Using the records below, copy out exactly the line that contains "def mustRemove (va" and every line that follows it, up to and including the last, and no others.

Segment Start: SOURCE RECORDS

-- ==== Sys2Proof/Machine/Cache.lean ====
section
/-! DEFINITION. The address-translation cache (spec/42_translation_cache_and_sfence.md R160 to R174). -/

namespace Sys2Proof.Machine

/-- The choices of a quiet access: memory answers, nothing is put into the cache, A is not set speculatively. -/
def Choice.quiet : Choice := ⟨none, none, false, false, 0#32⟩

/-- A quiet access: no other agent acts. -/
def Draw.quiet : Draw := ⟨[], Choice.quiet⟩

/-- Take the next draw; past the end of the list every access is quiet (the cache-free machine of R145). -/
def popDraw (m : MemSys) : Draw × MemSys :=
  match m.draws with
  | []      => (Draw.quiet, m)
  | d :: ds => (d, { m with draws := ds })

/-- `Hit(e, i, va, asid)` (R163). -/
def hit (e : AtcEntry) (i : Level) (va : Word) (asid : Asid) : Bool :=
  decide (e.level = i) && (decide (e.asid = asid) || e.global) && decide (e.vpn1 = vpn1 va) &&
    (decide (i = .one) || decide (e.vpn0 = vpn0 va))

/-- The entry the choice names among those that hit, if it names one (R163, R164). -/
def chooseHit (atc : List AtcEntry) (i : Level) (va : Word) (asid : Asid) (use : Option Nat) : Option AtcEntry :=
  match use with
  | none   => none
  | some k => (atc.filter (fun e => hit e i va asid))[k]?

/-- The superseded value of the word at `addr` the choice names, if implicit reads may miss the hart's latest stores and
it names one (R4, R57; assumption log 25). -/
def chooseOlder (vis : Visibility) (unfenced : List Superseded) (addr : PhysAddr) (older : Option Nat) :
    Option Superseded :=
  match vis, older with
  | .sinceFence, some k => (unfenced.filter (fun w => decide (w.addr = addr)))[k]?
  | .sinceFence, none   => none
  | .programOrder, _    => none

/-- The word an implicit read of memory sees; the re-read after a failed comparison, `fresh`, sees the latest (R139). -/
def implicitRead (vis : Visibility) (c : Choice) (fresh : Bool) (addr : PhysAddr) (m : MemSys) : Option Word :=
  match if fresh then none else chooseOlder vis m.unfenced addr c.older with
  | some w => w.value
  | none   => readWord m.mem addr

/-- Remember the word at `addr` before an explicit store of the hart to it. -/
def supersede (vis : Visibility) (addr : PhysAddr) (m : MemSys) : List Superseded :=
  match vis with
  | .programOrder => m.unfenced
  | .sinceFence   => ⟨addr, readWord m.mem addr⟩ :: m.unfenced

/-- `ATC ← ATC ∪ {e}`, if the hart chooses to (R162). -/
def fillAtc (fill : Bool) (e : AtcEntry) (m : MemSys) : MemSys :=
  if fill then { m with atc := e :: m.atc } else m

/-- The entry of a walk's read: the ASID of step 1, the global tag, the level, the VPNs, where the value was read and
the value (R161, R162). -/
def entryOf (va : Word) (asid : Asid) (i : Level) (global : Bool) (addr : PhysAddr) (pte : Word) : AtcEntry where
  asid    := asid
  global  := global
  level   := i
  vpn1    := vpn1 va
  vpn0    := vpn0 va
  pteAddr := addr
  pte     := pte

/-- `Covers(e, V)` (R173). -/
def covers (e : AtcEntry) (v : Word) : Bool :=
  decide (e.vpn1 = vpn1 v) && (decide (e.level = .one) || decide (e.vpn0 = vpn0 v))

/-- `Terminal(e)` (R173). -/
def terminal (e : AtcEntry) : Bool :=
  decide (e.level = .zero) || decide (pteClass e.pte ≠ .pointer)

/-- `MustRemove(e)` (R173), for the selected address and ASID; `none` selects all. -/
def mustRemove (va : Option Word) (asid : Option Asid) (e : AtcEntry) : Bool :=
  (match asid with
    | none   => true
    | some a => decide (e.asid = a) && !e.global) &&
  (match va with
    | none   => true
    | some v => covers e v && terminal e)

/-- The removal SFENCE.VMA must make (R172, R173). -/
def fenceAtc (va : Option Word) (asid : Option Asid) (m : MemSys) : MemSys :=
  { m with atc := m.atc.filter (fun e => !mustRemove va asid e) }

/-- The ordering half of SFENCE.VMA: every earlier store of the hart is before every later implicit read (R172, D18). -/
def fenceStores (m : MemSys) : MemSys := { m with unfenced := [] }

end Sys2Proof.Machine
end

Segment End: SOURCE RECORDS

PROBLEM SOLUTION
def mustRemove (va : Option Word) (asid : Option Asid) (e : AtcEntry) : Bool :=
  (match asid with
    | none   => true
    | some a => decide (e.asid = a) && !e.global) &&
  (match va with
    | none   => true
    | some v => covers e v && terminal e)

/-- The removal SFENCE.VMA must make (R172, R173). -/
def fenceAtc (va : Option Word) (asid : Option Asid) (m : MemSys) : MemSys :=
  { m with atc := m.atc.filter (fun e => !mustRemove va asid e) }

/-- The ordering half of SFENCE.VMA: every earlier store of the hart is before every later implicit read (R172, D18). -/
def fenceStores (m : MemSys) : MemSys := { m with unfenced := [] }

end Sys2Proof.Machine
end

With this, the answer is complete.